» **Task details**
Say how many lines in the entries below mention "faults", with no other words.

:: Listed entries ::

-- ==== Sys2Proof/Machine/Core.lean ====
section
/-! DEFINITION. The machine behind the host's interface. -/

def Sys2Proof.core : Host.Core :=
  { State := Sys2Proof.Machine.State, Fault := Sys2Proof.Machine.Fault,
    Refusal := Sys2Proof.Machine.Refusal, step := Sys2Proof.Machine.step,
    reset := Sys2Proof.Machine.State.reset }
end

:::
:: Listed entries ::

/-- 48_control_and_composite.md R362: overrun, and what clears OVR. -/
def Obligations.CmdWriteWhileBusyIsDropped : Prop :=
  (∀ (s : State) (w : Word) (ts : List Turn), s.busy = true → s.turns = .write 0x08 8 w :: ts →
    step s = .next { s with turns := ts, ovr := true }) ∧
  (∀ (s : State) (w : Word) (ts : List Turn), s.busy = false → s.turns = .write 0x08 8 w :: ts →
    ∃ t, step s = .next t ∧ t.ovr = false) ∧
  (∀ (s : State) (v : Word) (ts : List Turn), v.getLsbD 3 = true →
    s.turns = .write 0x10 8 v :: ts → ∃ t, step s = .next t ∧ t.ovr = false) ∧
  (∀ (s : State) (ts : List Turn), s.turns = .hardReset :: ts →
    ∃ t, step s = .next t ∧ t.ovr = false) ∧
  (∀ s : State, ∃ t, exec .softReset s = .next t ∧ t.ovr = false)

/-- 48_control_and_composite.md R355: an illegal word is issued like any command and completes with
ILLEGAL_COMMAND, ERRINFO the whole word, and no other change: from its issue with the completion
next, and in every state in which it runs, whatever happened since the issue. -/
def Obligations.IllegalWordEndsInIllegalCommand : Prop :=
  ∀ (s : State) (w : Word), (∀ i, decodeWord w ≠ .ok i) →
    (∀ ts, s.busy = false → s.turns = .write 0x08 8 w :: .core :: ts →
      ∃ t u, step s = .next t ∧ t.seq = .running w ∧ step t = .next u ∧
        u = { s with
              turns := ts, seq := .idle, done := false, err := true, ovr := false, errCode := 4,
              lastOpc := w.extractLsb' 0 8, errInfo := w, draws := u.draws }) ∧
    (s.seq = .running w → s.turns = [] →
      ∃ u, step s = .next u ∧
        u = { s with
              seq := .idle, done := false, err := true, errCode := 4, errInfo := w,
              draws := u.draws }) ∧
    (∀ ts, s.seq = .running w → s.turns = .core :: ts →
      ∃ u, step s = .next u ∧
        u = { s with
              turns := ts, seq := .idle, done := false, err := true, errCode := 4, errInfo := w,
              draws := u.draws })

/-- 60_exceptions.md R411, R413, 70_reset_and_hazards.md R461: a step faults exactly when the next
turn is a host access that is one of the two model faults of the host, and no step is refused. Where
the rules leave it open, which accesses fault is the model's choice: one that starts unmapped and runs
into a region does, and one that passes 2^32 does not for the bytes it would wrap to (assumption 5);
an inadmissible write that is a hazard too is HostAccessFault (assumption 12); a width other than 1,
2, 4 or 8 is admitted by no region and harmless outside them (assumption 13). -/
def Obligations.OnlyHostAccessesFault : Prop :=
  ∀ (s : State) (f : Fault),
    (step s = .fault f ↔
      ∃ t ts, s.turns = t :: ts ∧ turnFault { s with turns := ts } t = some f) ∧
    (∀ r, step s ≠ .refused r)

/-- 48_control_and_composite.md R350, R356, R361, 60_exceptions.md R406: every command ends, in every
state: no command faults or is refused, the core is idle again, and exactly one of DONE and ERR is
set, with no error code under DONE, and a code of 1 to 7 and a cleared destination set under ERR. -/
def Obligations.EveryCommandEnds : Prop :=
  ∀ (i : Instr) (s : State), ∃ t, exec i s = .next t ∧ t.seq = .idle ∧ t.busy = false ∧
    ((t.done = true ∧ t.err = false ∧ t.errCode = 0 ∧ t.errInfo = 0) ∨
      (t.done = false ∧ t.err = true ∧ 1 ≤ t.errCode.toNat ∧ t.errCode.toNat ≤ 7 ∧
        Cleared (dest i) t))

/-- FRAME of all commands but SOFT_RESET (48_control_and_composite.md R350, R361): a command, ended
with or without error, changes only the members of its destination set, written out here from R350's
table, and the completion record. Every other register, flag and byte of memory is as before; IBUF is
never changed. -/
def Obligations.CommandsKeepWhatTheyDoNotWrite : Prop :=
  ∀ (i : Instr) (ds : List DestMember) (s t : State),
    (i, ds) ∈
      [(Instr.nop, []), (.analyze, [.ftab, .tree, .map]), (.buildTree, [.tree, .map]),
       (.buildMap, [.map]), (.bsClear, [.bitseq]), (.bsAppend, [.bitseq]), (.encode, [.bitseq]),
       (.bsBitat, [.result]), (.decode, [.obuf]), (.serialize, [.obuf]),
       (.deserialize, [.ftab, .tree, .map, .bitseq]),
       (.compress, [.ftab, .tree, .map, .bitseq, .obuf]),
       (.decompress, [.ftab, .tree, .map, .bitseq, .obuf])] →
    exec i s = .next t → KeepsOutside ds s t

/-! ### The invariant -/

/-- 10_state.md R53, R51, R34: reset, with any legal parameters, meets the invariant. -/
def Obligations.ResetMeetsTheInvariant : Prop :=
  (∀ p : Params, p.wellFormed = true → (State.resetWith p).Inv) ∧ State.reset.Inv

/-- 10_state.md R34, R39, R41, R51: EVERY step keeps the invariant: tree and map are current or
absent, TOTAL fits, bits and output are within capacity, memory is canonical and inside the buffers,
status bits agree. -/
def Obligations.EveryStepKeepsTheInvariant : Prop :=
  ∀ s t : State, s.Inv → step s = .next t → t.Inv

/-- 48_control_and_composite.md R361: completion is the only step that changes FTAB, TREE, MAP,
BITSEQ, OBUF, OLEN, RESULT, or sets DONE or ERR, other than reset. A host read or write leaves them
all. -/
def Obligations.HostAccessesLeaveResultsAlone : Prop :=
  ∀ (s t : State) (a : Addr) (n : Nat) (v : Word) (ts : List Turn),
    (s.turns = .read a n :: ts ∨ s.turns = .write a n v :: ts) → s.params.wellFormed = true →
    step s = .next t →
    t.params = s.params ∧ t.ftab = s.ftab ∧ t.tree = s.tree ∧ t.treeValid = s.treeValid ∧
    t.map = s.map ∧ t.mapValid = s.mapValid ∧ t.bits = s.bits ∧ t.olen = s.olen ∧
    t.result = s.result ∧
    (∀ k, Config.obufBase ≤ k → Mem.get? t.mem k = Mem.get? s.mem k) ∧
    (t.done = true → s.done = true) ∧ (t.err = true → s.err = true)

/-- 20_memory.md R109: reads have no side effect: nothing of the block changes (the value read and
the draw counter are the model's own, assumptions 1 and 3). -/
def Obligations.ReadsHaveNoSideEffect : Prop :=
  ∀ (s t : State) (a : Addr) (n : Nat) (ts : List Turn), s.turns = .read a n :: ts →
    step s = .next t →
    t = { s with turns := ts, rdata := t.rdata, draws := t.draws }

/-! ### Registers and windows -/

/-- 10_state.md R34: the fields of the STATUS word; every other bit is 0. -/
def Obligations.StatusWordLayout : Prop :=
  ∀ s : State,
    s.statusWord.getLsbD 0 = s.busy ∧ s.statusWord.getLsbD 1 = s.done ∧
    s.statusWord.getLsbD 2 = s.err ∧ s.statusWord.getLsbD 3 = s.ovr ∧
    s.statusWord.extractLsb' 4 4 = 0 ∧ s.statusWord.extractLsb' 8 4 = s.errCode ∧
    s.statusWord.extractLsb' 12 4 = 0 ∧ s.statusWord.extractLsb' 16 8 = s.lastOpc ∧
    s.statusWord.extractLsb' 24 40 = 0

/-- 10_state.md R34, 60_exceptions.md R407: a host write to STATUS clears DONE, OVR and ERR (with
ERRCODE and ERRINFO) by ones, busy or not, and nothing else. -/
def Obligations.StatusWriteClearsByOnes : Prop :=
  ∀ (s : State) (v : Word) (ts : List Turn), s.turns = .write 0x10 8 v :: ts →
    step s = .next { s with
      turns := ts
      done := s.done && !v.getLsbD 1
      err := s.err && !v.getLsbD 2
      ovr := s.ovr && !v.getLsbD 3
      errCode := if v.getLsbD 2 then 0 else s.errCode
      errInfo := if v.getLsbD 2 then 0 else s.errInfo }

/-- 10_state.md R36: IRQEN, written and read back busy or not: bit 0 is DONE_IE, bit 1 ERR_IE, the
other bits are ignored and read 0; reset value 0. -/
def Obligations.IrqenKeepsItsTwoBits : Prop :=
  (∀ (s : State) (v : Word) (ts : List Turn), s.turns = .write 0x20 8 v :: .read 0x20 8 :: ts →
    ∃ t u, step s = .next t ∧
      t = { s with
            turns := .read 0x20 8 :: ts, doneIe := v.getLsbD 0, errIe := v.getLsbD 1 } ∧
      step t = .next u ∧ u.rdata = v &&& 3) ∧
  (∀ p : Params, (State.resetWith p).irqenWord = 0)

:::
:: Listed entries ::

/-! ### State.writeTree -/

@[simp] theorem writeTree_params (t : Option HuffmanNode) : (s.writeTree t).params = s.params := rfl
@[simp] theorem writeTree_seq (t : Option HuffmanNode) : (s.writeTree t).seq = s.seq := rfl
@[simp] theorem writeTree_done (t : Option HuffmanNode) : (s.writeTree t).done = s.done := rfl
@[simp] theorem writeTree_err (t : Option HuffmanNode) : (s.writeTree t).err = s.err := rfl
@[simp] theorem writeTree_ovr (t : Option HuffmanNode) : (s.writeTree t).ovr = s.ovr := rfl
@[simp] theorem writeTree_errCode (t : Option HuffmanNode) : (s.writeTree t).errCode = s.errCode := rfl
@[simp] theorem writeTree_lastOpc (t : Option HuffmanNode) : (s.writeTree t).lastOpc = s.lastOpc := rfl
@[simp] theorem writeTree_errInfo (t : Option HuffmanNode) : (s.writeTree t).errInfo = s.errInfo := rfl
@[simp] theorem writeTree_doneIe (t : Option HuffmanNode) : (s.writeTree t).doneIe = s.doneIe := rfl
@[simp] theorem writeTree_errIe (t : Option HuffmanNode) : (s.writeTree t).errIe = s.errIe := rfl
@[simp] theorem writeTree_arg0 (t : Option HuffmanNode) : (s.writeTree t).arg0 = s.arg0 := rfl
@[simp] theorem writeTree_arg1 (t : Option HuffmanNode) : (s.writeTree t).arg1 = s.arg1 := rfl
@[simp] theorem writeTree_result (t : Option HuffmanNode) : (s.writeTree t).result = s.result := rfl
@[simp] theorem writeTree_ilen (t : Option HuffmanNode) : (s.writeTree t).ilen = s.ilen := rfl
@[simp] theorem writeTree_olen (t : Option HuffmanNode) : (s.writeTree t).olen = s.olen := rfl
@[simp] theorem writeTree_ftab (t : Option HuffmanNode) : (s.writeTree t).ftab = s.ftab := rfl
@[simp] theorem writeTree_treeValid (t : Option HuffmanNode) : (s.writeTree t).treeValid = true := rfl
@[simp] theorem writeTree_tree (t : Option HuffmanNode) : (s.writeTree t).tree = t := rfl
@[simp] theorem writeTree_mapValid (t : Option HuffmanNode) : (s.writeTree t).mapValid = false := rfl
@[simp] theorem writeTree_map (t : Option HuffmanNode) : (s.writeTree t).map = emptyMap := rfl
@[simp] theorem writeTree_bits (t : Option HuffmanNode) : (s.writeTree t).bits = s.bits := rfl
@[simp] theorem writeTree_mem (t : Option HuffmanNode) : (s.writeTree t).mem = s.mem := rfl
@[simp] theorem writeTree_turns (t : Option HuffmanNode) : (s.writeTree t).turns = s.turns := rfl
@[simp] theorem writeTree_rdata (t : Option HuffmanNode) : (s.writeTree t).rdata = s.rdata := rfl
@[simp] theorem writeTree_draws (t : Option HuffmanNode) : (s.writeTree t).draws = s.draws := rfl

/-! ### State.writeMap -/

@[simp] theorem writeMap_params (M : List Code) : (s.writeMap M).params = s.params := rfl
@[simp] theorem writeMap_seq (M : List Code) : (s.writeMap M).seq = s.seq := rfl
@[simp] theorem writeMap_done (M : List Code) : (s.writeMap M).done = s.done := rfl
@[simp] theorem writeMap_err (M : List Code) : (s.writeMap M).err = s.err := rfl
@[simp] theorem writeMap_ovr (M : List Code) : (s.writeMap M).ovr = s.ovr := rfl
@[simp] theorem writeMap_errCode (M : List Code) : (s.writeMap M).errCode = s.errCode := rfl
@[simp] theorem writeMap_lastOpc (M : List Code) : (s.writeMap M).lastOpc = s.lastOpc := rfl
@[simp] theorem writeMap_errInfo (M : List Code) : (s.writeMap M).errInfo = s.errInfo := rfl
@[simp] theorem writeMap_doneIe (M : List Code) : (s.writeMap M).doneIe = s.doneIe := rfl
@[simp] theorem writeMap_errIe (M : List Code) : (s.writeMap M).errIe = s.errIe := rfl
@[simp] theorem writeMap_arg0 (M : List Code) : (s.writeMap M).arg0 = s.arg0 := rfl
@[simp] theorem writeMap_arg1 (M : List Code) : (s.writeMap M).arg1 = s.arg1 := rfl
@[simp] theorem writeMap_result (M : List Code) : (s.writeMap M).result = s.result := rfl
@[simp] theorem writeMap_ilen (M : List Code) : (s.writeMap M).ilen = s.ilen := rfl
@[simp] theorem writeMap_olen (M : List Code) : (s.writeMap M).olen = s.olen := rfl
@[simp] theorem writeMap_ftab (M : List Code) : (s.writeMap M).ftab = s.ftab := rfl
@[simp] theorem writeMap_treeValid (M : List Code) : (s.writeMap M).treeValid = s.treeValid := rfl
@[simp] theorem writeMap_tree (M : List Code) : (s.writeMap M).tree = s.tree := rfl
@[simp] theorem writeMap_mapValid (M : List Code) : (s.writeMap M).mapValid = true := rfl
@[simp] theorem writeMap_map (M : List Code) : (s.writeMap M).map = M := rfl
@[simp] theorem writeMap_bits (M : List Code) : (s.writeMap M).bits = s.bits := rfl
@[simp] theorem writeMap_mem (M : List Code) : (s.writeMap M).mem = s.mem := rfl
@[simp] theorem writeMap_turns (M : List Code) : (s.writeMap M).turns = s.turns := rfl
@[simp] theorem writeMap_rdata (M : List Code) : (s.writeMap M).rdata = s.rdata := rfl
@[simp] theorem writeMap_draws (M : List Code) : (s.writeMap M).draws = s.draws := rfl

:::

» **Result for this exercise**
3